Scan the entries below for the word "Laws", then copy each line that holds it.

**Entries supplied:**
========================================
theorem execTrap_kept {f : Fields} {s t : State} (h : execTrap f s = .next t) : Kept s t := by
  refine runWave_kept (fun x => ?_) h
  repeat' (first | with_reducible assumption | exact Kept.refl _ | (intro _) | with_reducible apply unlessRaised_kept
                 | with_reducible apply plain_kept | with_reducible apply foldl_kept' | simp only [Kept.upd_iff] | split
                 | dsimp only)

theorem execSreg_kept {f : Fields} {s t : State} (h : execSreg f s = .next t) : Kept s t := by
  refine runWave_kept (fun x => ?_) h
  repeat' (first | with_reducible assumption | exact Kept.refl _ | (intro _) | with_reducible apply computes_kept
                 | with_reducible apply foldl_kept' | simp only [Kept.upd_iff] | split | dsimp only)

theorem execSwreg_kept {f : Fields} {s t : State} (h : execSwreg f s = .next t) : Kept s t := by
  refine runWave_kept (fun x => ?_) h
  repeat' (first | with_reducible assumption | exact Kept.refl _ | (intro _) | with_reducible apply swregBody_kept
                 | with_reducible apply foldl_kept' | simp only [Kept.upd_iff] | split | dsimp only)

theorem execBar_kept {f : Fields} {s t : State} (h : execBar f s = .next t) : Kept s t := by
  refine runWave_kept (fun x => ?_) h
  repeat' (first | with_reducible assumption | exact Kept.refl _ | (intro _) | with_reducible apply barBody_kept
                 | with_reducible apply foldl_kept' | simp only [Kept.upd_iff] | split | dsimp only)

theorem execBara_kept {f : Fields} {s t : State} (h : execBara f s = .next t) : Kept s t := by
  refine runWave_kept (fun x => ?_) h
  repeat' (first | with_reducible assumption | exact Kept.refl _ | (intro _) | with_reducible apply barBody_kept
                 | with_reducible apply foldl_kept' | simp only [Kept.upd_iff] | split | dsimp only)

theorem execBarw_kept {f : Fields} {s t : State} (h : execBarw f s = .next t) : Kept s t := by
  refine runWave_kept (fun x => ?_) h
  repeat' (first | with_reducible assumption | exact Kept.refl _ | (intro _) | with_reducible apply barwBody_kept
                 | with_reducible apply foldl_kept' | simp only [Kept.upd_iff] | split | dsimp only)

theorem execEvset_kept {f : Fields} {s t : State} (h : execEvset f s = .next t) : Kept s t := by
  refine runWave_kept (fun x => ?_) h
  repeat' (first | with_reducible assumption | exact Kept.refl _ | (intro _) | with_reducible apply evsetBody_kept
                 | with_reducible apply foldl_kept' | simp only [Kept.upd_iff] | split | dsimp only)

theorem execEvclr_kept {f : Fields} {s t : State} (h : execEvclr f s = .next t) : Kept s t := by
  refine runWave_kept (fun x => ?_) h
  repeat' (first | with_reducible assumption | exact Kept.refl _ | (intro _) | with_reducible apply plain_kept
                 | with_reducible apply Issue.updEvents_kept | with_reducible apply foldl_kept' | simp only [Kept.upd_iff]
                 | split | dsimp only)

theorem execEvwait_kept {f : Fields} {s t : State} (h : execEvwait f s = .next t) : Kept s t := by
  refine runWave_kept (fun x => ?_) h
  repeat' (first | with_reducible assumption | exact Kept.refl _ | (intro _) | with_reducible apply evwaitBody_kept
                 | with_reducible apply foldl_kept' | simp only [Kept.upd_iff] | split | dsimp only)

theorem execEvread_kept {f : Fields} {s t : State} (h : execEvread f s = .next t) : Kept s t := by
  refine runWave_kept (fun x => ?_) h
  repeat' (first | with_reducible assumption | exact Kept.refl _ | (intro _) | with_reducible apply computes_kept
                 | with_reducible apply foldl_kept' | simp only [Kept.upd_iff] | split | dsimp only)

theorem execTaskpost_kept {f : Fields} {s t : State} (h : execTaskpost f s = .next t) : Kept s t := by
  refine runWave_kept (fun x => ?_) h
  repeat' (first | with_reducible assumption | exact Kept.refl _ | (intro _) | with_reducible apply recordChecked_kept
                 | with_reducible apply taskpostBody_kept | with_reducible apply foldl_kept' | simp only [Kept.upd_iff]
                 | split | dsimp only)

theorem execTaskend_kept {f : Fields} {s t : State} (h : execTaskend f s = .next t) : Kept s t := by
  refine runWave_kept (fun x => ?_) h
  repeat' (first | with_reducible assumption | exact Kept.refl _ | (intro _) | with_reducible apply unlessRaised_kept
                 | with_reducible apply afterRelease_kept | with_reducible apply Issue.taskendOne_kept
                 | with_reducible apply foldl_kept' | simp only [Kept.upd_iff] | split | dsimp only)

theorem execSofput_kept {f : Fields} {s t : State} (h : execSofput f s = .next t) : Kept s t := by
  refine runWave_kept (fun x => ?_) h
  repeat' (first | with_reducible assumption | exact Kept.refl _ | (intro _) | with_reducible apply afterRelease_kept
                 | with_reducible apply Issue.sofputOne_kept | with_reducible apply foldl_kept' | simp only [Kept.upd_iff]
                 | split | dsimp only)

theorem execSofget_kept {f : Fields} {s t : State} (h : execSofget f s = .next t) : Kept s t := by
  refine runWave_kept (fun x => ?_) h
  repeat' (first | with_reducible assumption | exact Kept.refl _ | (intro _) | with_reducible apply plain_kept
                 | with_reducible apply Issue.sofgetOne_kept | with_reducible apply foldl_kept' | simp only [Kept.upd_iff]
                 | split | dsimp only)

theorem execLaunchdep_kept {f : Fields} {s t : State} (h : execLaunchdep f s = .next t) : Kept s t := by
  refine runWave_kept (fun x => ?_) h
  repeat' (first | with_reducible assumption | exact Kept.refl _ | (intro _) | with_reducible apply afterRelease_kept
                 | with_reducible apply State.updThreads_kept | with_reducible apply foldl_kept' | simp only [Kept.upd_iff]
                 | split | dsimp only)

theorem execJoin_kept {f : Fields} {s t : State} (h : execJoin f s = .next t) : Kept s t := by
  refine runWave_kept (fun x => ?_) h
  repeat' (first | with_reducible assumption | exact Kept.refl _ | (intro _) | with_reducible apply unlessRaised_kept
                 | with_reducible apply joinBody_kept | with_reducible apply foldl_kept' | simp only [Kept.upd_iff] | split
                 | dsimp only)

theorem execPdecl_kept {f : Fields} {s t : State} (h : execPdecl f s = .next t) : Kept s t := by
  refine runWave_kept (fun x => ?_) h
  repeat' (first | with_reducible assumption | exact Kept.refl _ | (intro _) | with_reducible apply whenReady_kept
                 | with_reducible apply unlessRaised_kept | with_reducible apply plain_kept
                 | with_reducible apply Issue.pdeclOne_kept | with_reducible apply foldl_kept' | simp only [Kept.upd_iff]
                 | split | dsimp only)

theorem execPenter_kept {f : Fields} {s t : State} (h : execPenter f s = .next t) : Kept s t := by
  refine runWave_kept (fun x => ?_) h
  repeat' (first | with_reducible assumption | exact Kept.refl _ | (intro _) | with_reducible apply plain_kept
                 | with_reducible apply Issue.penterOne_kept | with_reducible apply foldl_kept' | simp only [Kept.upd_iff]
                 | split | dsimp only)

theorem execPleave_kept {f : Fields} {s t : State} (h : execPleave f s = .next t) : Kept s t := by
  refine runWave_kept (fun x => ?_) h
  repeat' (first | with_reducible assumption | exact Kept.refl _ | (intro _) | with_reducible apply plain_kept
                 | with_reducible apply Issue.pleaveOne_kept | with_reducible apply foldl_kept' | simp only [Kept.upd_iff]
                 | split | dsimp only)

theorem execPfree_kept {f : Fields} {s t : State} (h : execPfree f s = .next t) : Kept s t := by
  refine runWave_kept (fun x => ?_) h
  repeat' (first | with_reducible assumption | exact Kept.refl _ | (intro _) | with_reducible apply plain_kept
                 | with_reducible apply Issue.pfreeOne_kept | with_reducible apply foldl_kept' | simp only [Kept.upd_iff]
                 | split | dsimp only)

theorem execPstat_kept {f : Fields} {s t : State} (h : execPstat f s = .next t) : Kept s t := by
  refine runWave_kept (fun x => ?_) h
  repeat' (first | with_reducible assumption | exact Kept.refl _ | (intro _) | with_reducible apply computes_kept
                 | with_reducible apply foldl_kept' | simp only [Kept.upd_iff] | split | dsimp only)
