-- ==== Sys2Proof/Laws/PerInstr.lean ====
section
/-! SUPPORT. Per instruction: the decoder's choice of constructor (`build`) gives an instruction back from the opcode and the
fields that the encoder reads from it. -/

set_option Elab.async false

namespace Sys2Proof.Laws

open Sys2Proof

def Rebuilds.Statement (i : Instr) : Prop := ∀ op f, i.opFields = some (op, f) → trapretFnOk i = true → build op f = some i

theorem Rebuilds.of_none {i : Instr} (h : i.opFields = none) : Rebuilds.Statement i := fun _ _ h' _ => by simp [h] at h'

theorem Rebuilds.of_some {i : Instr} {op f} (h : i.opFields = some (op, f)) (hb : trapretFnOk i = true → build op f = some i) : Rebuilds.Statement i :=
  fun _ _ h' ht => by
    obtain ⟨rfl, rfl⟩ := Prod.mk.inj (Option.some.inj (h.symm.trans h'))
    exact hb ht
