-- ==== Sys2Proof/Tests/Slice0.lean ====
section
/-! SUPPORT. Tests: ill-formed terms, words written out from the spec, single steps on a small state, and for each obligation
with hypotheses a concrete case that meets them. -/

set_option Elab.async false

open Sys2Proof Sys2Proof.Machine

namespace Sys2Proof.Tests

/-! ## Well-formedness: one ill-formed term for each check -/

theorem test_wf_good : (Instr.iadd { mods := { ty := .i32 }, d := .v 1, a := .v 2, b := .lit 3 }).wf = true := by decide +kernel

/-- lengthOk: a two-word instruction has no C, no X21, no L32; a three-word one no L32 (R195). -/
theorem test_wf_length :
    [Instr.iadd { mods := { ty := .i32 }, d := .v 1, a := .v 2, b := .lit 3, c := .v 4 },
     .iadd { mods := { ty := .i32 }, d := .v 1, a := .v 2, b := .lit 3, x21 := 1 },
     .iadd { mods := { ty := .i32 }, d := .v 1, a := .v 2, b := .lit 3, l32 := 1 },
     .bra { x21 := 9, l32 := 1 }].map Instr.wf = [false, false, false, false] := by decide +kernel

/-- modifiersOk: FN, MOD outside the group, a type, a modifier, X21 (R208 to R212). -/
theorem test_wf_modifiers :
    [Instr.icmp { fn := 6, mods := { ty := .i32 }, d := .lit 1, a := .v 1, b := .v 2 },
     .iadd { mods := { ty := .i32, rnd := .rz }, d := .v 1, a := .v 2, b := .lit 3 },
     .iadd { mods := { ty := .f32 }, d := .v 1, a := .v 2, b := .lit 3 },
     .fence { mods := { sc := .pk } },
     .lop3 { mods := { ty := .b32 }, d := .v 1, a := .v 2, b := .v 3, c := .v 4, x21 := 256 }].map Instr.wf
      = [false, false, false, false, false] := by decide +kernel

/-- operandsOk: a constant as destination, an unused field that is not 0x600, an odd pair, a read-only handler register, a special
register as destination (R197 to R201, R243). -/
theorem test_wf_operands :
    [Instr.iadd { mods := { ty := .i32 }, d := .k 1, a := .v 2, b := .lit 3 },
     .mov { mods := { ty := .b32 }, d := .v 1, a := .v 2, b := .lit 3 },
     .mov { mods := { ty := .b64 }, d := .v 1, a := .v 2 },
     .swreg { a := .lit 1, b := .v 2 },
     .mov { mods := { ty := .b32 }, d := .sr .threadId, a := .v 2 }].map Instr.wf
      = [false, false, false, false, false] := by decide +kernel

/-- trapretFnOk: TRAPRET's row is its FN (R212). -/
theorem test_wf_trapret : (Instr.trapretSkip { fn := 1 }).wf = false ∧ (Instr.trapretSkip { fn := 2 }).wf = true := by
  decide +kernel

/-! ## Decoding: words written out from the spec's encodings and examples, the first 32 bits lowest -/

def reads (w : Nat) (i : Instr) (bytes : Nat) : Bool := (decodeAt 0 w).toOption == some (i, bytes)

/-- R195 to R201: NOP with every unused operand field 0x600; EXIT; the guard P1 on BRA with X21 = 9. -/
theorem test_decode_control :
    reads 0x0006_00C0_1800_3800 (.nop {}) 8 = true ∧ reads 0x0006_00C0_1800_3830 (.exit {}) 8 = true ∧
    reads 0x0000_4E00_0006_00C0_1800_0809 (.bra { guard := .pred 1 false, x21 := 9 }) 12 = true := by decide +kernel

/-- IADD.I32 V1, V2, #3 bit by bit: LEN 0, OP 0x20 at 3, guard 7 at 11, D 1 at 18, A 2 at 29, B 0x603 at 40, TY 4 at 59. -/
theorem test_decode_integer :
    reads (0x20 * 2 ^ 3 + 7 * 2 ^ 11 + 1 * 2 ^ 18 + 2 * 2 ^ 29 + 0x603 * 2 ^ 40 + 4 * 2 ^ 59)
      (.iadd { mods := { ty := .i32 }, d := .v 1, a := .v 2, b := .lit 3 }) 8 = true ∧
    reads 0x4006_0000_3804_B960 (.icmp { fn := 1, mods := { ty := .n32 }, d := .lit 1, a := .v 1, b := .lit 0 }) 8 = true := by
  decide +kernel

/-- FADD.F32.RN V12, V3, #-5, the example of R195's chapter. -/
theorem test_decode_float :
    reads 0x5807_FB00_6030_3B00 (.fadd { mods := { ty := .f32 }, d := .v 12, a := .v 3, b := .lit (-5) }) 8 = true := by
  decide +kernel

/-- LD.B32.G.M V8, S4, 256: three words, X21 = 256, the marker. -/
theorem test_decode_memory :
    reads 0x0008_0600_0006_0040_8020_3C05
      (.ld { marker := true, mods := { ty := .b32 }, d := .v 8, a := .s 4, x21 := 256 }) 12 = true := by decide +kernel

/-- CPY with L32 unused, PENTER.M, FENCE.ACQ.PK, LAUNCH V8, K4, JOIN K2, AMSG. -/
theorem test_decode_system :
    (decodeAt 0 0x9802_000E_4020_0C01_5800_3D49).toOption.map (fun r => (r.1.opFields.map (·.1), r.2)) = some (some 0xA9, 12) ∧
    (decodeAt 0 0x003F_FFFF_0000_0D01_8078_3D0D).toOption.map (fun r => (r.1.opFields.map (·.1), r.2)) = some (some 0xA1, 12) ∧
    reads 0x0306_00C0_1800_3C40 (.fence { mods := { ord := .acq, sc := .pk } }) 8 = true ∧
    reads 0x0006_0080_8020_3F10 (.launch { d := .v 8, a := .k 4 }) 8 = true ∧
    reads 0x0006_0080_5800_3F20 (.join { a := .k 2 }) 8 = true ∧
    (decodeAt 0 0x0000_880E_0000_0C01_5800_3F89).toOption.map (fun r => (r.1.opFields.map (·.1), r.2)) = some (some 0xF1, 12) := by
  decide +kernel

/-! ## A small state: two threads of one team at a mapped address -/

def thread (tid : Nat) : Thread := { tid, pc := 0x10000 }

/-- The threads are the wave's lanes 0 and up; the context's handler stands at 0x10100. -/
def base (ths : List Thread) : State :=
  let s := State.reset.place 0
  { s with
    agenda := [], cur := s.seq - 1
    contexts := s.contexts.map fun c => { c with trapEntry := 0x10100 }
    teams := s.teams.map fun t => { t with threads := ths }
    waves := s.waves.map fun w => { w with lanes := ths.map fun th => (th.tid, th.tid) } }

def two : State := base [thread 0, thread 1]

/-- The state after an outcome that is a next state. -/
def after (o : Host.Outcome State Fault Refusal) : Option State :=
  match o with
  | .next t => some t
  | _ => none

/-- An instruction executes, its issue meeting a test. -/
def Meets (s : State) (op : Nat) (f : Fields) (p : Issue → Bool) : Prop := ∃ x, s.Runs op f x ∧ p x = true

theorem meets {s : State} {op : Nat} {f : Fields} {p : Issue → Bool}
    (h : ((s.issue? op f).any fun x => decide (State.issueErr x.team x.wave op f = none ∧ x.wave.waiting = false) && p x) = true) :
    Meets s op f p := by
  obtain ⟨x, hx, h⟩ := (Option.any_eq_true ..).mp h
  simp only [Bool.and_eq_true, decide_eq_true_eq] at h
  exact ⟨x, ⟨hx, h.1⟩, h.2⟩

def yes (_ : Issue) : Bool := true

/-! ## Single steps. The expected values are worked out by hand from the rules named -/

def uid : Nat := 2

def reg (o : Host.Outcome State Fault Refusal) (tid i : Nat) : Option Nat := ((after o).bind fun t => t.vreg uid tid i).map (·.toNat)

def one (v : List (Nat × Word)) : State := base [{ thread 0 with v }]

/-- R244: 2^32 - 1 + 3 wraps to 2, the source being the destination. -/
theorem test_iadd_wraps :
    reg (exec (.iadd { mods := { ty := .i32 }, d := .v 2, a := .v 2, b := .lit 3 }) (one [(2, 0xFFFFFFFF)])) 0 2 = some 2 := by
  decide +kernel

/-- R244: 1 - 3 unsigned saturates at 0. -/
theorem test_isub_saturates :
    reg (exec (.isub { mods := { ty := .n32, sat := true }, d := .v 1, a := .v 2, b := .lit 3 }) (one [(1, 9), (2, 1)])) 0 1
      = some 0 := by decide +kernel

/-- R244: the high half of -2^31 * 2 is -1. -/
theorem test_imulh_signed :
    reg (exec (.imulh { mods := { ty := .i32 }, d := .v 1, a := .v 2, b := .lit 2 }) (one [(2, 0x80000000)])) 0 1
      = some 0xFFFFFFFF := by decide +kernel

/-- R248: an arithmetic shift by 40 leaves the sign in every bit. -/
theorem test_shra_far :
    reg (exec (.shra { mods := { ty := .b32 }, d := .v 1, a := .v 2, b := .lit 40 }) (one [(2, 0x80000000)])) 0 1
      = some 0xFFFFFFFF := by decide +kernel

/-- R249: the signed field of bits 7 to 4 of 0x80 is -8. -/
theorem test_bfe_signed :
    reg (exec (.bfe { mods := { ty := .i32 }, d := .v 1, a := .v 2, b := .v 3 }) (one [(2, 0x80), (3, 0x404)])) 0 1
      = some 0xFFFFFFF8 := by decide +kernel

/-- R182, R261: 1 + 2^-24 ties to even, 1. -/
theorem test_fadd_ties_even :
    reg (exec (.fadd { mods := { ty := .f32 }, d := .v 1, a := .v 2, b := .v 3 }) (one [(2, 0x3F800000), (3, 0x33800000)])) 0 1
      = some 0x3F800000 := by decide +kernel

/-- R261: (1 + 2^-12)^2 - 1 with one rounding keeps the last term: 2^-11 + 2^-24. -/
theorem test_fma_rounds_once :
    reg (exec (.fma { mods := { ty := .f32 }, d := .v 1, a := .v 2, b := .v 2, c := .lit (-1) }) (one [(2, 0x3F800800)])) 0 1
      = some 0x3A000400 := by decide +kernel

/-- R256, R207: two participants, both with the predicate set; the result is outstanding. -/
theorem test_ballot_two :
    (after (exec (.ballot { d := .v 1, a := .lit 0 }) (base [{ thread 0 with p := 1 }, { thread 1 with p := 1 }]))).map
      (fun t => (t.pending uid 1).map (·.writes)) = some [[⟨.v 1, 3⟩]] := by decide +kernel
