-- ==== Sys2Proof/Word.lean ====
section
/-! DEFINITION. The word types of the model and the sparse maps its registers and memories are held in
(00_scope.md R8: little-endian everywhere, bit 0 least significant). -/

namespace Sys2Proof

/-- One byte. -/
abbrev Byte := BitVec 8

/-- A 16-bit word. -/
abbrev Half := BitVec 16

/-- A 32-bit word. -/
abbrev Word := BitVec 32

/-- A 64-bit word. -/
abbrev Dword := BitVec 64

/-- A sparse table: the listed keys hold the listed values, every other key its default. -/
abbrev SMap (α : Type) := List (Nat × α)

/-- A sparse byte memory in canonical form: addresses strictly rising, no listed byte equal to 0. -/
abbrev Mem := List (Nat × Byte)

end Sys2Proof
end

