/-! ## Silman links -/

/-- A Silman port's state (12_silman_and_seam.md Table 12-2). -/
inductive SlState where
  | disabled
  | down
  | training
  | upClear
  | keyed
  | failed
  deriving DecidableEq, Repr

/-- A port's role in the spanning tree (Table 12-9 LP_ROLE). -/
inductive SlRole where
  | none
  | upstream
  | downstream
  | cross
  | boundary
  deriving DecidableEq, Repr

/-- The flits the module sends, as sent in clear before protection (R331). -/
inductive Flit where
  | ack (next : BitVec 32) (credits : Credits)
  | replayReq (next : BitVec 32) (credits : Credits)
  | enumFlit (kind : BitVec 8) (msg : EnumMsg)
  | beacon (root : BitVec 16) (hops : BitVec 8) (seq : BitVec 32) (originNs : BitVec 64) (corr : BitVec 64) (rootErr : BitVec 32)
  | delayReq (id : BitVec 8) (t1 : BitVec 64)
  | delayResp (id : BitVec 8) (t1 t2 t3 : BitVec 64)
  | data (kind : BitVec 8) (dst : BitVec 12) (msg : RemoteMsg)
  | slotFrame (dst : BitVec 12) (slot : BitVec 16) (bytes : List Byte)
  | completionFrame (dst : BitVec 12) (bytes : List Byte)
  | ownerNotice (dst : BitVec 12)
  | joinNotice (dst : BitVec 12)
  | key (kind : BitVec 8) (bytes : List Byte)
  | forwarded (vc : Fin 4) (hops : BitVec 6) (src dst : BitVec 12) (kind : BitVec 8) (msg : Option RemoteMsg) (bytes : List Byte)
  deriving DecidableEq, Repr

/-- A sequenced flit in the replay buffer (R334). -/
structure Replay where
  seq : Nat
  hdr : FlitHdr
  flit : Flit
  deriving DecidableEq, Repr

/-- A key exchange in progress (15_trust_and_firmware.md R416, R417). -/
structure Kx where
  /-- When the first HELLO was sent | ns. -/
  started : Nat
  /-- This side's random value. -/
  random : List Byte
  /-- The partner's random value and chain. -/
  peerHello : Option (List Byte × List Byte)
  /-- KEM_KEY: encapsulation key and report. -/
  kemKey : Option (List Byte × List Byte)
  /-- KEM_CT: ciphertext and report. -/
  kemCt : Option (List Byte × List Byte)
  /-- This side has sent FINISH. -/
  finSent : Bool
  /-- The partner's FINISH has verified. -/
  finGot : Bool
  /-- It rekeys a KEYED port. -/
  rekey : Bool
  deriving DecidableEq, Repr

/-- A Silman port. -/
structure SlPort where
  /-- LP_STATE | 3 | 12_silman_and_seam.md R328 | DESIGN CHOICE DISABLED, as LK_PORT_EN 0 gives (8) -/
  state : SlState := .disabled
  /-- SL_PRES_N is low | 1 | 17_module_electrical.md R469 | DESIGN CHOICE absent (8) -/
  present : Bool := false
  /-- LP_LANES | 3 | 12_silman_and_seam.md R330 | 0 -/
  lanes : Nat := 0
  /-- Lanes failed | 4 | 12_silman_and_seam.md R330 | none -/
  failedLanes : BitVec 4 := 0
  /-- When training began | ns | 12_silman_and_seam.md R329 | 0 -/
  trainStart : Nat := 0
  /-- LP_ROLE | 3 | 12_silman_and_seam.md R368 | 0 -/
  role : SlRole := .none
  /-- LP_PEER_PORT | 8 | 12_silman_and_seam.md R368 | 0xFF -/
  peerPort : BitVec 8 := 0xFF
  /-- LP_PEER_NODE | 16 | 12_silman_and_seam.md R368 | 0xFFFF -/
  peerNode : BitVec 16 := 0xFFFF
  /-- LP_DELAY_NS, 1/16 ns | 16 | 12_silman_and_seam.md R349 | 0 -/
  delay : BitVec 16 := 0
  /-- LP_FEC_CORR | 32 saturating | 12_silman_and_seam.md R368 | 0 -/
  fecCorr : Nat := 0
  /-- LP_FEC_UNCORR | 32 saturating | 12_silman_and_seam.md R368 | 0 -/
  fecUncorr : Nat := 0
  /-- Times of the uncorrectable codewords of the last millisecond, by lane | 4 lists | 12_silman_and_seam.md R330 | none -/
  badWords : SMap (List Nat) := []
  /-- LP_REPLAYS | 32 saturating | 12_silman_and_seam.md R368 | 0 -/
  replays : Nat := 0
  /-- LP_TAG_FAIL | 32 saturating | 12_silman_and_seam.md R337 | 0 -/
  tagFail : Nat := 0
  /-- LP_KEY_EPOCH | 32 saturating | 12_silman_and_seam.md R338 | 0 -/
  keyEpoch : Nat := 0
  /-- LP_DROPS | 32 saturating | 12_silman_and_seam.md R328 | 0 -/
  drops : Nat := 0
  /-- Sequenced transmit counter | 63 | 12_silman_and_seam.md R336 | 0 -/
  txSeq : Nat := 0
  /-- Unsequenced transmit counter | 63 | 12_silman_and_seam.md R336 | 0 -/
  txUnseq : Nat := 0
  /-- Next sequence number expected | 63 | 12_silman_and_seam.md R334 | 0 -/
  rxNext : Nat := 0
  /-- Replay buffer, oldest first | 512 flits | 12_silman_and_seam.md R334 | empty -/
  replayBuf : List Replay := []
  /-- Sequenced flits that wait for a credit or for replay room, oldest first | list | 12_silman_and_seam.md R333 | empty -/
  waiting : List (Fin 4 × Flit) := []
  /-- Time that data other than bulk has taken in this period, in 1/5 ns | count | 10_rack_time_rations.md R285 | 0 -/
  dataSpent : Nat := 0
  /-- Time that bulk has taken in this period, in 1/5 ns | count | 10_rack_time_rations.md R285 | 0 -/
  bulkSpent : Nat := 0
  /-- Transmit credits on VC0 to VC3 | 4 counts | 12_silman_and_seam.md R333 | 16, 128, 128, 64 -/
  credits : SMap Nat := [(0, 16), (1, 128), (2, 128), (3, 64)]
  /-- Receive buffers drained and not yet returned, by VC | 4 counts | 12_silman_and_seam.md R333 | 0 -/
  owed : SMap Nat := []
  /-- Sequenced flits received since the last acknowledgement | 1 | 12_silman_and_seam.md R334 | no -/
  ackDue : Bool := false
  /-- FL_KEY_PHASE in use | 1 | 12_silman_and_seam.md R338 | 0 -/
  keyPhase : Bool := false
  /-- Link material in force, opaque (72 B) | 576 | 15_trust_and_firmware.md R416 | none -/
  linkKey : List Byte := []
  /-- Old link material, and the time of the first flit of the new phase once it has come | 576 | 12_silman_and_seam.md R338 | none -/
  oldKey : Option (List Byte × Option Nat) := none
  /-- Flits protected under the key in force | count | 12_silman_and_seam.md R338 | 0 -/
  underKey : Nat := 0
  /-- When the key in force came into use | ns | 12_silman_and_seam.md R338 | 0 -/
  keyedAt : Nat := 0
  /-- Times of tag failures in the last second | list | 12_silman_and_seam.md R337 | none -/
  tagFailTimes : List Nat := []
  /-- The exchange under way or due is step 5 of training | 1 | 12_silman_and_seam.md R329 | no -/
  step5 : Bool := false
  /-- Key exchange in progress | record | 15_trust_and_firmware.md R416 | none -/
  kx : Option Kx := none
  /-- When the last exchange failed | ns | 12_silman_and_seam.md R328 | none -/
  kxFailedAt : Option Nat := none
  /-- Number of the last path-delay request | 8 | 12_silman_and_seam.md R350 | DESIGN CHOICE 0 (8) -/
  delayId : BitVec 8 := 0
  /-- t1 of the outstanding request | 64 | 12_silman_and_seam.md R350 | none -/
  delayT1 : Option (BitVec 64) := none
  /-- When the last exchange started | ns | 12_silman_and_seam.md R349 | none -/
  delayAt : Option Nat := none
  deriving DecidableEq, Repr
========================================
**Response box:**
-- ==== Sys2Proof/Laws/PerInstr.lean ====
namespace Sys2Proof.Laws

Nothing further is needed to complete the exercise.